Search code examples
pythonarrayskernel-density

KDE in python with different mu, sigma / mapping a function to an array


I have a 2-dimensional array of values that I would like to perform a Gaussian KDE on, with a catch: the points are assumed to have different variances. For that, I have a second 2-dimensional array (with the same shape) that is the variance of the Gaussian to be used for each point. In the simple example,

import numpy as np
data = np.array([[0.4,0.2],[0.1,0.5]])
sigma = np.array([[0.05,0.1],[0.02,0.3]])

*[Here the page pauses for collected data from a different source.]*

-- ==== Sys2Proof/Machine/Integer.lean ====
section
/-! DEFINITION. Integer, immediate and address instructions (R189 to R192): each is one function of its operands, with ports popped in the
order a, b and the result written to a register or pushed (R191). -/
namespace Sys2Proof.Machine

/-- 1 or 0 (R189). -/
def ofBool (b : Bool) : Word := if b then 1 else 0

/-- The 32-bit result of a W form, sign-extended (R189). -/
def wordResult (x : Word) : Word := (x.setWidth 32 : BitVec 32).signExtend 64

/-- A shift amount, bits 5 to 0 (R189). -/
def shAmt (b : Word) : Nat := (b.setWidth 6 : BitVec 6).toNat

/-- Signed division rounded toward zero; by zero all ones (R190). -/
def divS (a b : Word) : Word := if b = 0 then -1 else BitVec.ofInt 64 (a.toInt.tdiv b.toInt)
/-- Natural division; by zero all ones (R190). -/
def divN (a b : Word) : Word := if b = 0 then -1 else BitVec.ofNat 64 (a.toNat / b.toNat)
/-- The remainder a − b · quotient, with the sign of a; by zero a (R189, R190). -/
def remS (a b : Word) : Word := if b = 0 then a else BitVec.ofInt 64 (a.toInt.tmod b.toInt)
/-- The natural remainder; by zero a (R190). -/
def remN (a b : Word) : Word := if b = 0 then a else BitVec.ofNat 64 (a.toNat % b.toNat)

/-- Leading zeros, 64 for 0 (R189). -/
def clzW (a : Word) : Word := if a = 0 then 64 else BitVec.ofNat 64 (63 - a.toNat.log2)
/-- Trailing zeros of a nonzero number below 2^`fuel`. -/
def ctzNat : Nat → Nat → Nat
  | 0, _ => 0
  | fuel + 1, n => if n % 2 = 1 then 0 else 1 + ctzNat fuel (n / 2)
/-- Trailing zeros, 64 for 0 (R189). -/
def ctzW (a : Word) : Word := BitVec.ofNat 64 (ctzNat 64 a.toNat)
/-- Set bits (R189). -/
def popcW (a : Word) : Word := BitVec.ofNat 64 ((List.range 64).foldl (fun n k => n + (a.getLsbD k).toNat) 0)
/-- Byte k of a placed at byte 7 − k (R189). -/
def bswapW (a : Word) : Word := BitVec.ofNat 64 (leNat (leBytes 8 a.toNat).reverse)

/-- The low end lo = b[5:0] of a bit field (R189). -/
def fieldLo (b : Word) : Nat := (b.setWidth 6 : BitVec 6).toNat
/-- The width w = min(b[12:6], 64 − lo) of a bit field (R189). -/
def fieldW (b : Word) : Nat := min (b.extractLsb' 6 7 : BitVec 7).toNat (64 - fieldLo b)
/-- A field extracted: zext(a[lo+w−1:lo]), 0 when w is 0 (R189). -/
def bextW (a b : Word) : Word := BitVec.ofNat 64 (a.toNat / 2 ^ fieldLo b % 2 ^ fieldW b)
/-- d with bits [lo+w−1:lo] replaced by a[w−1:0] (R189). -/
def binsW (d a b : Word) : Word :=
  let m : Word := BitVec.ofNat 64 ((2 ^ fieldW b - 1) * 2 ^ fieldLo b)
  (d &&& ~~~m) ||| ((a <<< fieldLo b) &&& m)

/-- A register-register operation on g operands (R189, R191). -/
def intOp (f : Word → Word → Word) (d a b : Opnd) (s : State) : Host.Outcome State Fault Refusal :=
  withIssue [(.g, a), (.g, b)] [(.g, d)] (fun s =>
    let x := s.takeG a
    let y := x.2.takeG b
    .next ((y.2.putG d (f x.1 y.1)).advance)) s

/-- A one-operand operation (R189). -/
def intOp1 (f : Word → Word) (d a : Opnd) (s : State) : Host.Outcome State Fault Refusal :=
  withIssue [(.g, a)] [(.g, d)] (fun s =>
    let x := s.takeG a
    .next ((x.2.putG d (f x.1)).advance)) s

/-- An operation that also reads its destination (R191). -/
def intOp3 (f : Word → Word → Word → Word) (d : RegNo) (a b : Opnd) (s : State) : Host.Outcome State Fault Refusal :=
  withIssue [(.g, a), (.g, b), (.g, .reg d)] [(.g, .reg d)] (fun s =>
    let x := s.takeG a
    let y := x.2.takeG b
    .next ((y.2.wg d (f (y.2.rg d) x.1 y.1)).advance)) s

/-- The value of `ldhi` (R192): sext(imm18, 64) << 12. -/
def highImm (i : BitVec 18) : Word := i.signExtend 64 <<< 12

/-- `ADD` (R189). -/
def execAdd (d a b : Opnd) (s : State) : Host.Outcome State Fault Refusal := intOp (fun a b => a + b) d a b s

/-- `SUB` (R189). -/
def execSub (d a b : Opnd) (s : State) : Host.Outcome State Fault Refusal := intOp (fun a b => a - b) d a b s

/-- `AND` (R189). -/
def execAnd (d a b : Opnd) (s : State) : Host.Outcome State Fault Refusal := intOp (fun a b => a &&& b) d a b s

/-- `OR` (R189). -/
def execOr (d a b : Opnd) (s : State) : Host.Outcome State Fault Refusal := intOp (fun a b => a ||| b) d a b s

/-- `XOR` (R189). -/
def execXor (d a b : Opnd) (s : State) : Host.Outcome State Fault Refusal := intOp (fun a b => a ^^^ b) d a b s

/-- `NOR` (R189). -/
def execNor (d a b : Opnd) (s : State) : Host.Outcome State Fault Refusal := intOp (fun a b => ~~~(a ||| b)) d a b s

/-- `SLL` (R189). -/
def execSll (d a b : Opnd) (s : State) : Host.Outcome State Fault Refusal := intOp (fun a b => a <<< shAmt b) d a b s

/-- `SRL` (R189). -/
def execSrl (d a b : Opnd) (s : State) : Host.Outcome State Fault Refusal := intOp (fun a b => a >>> shAmt b) d a b s

/-- `SRA` (R189). -/
def execSra (d a b : Opnd) (s : State) : Host.Outcome State Fault Refusal := intOp (fun a b => a.sshiftRight (shAmt b)) d a b s

/-- `ROL` (R189). -/
def execRol (d a b : Opnd) (s : State) : Host.Outcome State Fault Refusal := intOp (fun a b => a.rotateLeft (shAmt b)) d a b s

/-- `SLT` (R189). -/
def execSlt (d a b : Opnd) (s : State) : Host.Outcome State Fault Refusal := intOp (fun a b => ofBool (a.slt b)) d a b s

/-- `SLTN` (R189). -/
def execSltn (d a b : Opnd) (s : State) : Host.Outcome State Fault Refusal := intOp (fun a b => ofBool (a.ult b)) d a b s

/-- `MIN` (R189). -/
def execMin (d a b : Opnd) (s : State) : Host.Outcome State Fault Refusal := intOp (fun a b => if a.slt b then a else b) d a b s

/-- `MAX` (R189). -/
def execMax (d a b : Opnd) (s : State) : Host.Outcome State Fault Refusal := intOp (fun a b => if a.slt b then b else a) d a b s

/-- `MINN` (R189). -/
def execMinn (d a b : Opnd) (s : State) : Host.Outcome State Fault Refusal := intOp (fun a b => if a.ult b then a else b) d a b s

/-- `MAXN` (R189). -/
def execMaxn (d a b : Opnd) (s : State) : Host.Outcome State Fault Refusal := intOp (fun a b => if a.ult b then b else a) d a b s

/-- `MUL` (R189). -/
def execMul (d a b : Opnd) (s : State) : Host.Outcome State Fault Refusal := intOp (fun a b => a * b) d a b s

/-- `MULH` (R189). -/
def execMulh (d a b : Opnd) (s : State) : Host.Outcome State Fault Refusal := intOp (fun a b => ((a.signExtend 128 * b.signExtend 128).extractLsb' 64 64)) d a b s

/-- `MULHN` (R189). -/
def execMulhn (d a b : Opnd) (s : State) : Host.Outcome State Fault Refusal := intOp (fun a b => ((a.setWidth 128 * b.setWidth 128).extractLsb' 64 64)) d a b s

/-- `DIV` (R189, R190). -/
def execDiv (d a b : Opnd) (s : State) : Host.Outcome State Fault Refusal := intOp (fun a b => divS a b) d a b s

/-- `DIVN` (R189, R190). -/
def execDivn (d a b : Opnd) (s : State) : Host.Outcome State Fault Refusal := intOp (fun a b => divN a b) d a b s

/-- `REM` (R189, R190). -/
def execRem (d a b : Opnd) (s : State) : Host.Outcome State Fault Refusal := intOp (fun a b => remS a b) d a b s

/-- `REMN` (R189, R190). -/
def execRemn (d a b : Opnd) (s : State) : Host.Outcome State Fault Refusal := intOp (fun a b => remN a b) d a b s

/-- `BEXT` (R189). -/
def execBext (d a b : Opnd) (s : State) : Host.Outcome State Fault Refusal := intOp (fun a b => bextW a b) d a b s

/-- `ADDW` (R189). -/
def execAddw (d a b : Opnd) (s : State) : Host.Outcome State Fault Refusal := intOp (fun a b => wordResult (a + b)) d a b s

/-- `SUBW` (R189). -/
def execSubw (d a b : Opnd) (s : State) : Host.Outcome State Fault Refusal := intOp (fun a b => wordResult (a - b)) d a b s

/-- `MULW` (R189). -/
def execMulw (d a b : Opnd) (s : State) : Host.Outcome State Fault Refusal := intOp (fun a b => wordResult (a * b)) d a b s

/-- `LEA_SHIFT0` (R189). -/
def execLea0 (d a b : Opnd) (s : State) : Host.Outcome State Fault Refusal := intOp (fun a b => a + b) d a b s

/-- `LEA_SHIFT1` (R189). -/
def execLea1 (d a b : Opnd) (s : State) : Host.Outcome State Fault Refusal := intOp (fun a b => a + (b <<< 1)) d a b s

/-- `LEA_SHIFT2` (R189). -/
def execLea2 (d a b : Opnd) (s : State) : Host.Outcome State Fault Refusal := intOp (fun a b => a + (b <<< 2)) d a b s

/-- `LEA_SHIFT3` (R189). -/
def execLea3 (d a b : Opnd) (s : State) : Host.Outcome State Fault Refusal := intOp (fun a b => a + (b <<< 3)) d a b s

/-- `CLZ` (R189). -/
def execClz (d a : Opnd) (s : State) : Host.Outcome State Fault Refusal := intOp1 clzW d a s

/-- `CTZ` (R189). -/
def execCtz (d a : Opnd) (s : State) : Host.Outcome State Fault Refusal := intOp1 ctzW d a s

/-- `POPC` (R189). -/
def execPopc (d a : Opnd) (s : State) : Host.Outcome State Fault Refusal := intOp1 popcW d a s

/-- `BSWAP` (R189). -/
def execBswap (d a : Opnd) (s : State) : Host.Outcome State Fault Refusal := intOp1 bswapW d a s

/-- `BINS` (R189). -/
def execBins (d : RegNo) (a b : Opnd) (s : State) : Host.Outcome State Fault Refusal := intOp3 binsW d a b s

/-- `SEL` (R189): a if d ≠ 0, else b. -/
def execSel (d : RegNo) (a b : Opnd) (s : State) : Host.Outcome State Fault Refusal :=
  intOp3 (fun d a b => if d ≠ 0 then a else b) d a b s

/-- `ADDI` (R192). -/
def execAddi (d a : Opnd) (i : BitVec 12) (s : State) : Host.Outcome State Fault Refusal := intOp1 (fun x => x + i.signExtend 64) d a s

/-- `ANDI` (R192). -/
def execAndi (d a : Opnd) (i : BitVec 12) (s : State) : Host.Outcome State Fault Refusal := intOp1 (fun x => x &&& i.signExtend 64) d a s

/-- `ORI` (R192). -/
def execOri (d a : Opnd) (i : BitVec 12) (s : State) : Host.Outcome State Fault Refusal := intOp1 (fun x => x ||| i.signExtend 64) d a s

/-- `XORI` (R192). -/
def execXori (d a : Opnd) (i : BitVec 12) (s : State) : Host.Outcome State Fault Refusal := intOp1 (fun x => x ^^^ i.signExtend 64) d a s

/-- `SLLI` (R192). -/
def execSlli (d a : Opnd) (i : BitVec 6) (s : State) : Host.Outcome State Fault Refusal := intOp1 (fun x => x <<< i.toNat) d a s

/-- `SRLI` (R192). -/
def execSrli (d a : Opnd) (i : BitVec 6) (s : State) : Host.Outcome State Fault Refusal := intOp1 (fun x => x >>> i.toNat) d a s

/-- `SRAI` (R192). -/
def execSrai (d a : Opnd) (i : BitVec 6) (s : State) : Host.Outcome State Fault Refusal := intOp1 (fun x => x.sshiftRight i.toNat) d a s

/-- `SLTI` (R192). -/
def execSlti (d a : Opnd) (i : BitVec 12) (s : State) : Host.Outcome State Fault Refusal := intOp1 (fun x => ofBool (x.slt (i.signExtend 64))) d a s

/-- `SLTNI` (R192). -/
def execSltni (d a : Opnd) (i : BitVec 12) (s : State) : Host.Outcome State Fault Refusal := intOp1 (fun x => ofBool (x.ult (i.signExtend 64))) d a s

/-- `ADDWI` (R192). -/
def execAddwi (d a : Opnd) (i : BitVec 12) (s : State) : Host.Outcome State Fault Refusal := intOp1 (fun x => wordResult (x + i.signExtend 64)) d a s

/-- `LDHI` (R192). -/
def execLdhi (d : Opnd) (i : BitVec 18) (s : State) : Host.Outcome State Fault Refusal :=
  withIssue [] [(.g, d)] (fun s => .next ((s.putG d (highImm i)).advance)) s

/-- `PCADD` (R192): the address of this `pcadd` plus the value of `ldhi`. -/
def execPcadd (d : Opnd) (i : BitVec 18) (s : State) : Host.Outcome State Fault Refusal :=
  withIssue [] [(.g, d)] (fun s => .next ((s.putG d (s.th.pc + highImm i)).advance)) s

end Sys2Proof.Machine
end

there would be four gaussians, the first of which is centered at x=0.4 with σ=0.05. Note: Actual data is much larger than 2x2

I am looking for one of two things:

  1. A Gaussian KDE solver that will allow for bandwidth to change for each point

or

  1. A way to map the results of each Gaussian into a 3-dimensional array, with each Gaussian evaluated across a range of points (say, evaluate each center/σ pair along np.linspace(0,1,101)). In this case, I could e.g. have the KDE value at x=0.5 by taking outarray[:,:,51].

Solution

  • The best way I found to handle this is through array multiplication of a sigma array and a data array. Then, I stack the arrays for each value I want to solve the KDE for.

    import numpy as np
    
    def solve_gaussian(val,data_array,sigma_array):
        return (1. / sigma_array) * np.exp(- (val - data_array) * (val - data_array) / (2 * sigma_array * sigma_array))
    
    def solve_kde(xlist,data_array,sigma_array):
        kde_array = np.array([])
        for xx in xlist:
            single_kde = solve_gaussian(xx,data_array,sigma_array)
            if np.ndim(kde_array) == 3:
                kde_array = np.concatenate((kde_array,single_kde[np.newaxis,:,:]),axis=0)
            else:
                kde_array = np.dstack(single_kde)
        return kde_array
    
    xlist = np.linspace(0,1,101) #Adjust as needed
    kde_array = solve_kde(xlist,data_array,sigma_array)
    kde_vector = np.sum(np.sum(kde_array,axis=2),axis=1)
    mode_guess = xlist[np.argmax(kde_vector)]
    

    Caveat, for anyone attempting to use this code: the value of the Gaussian is along axis 0, not axis 2 as specified in the original question.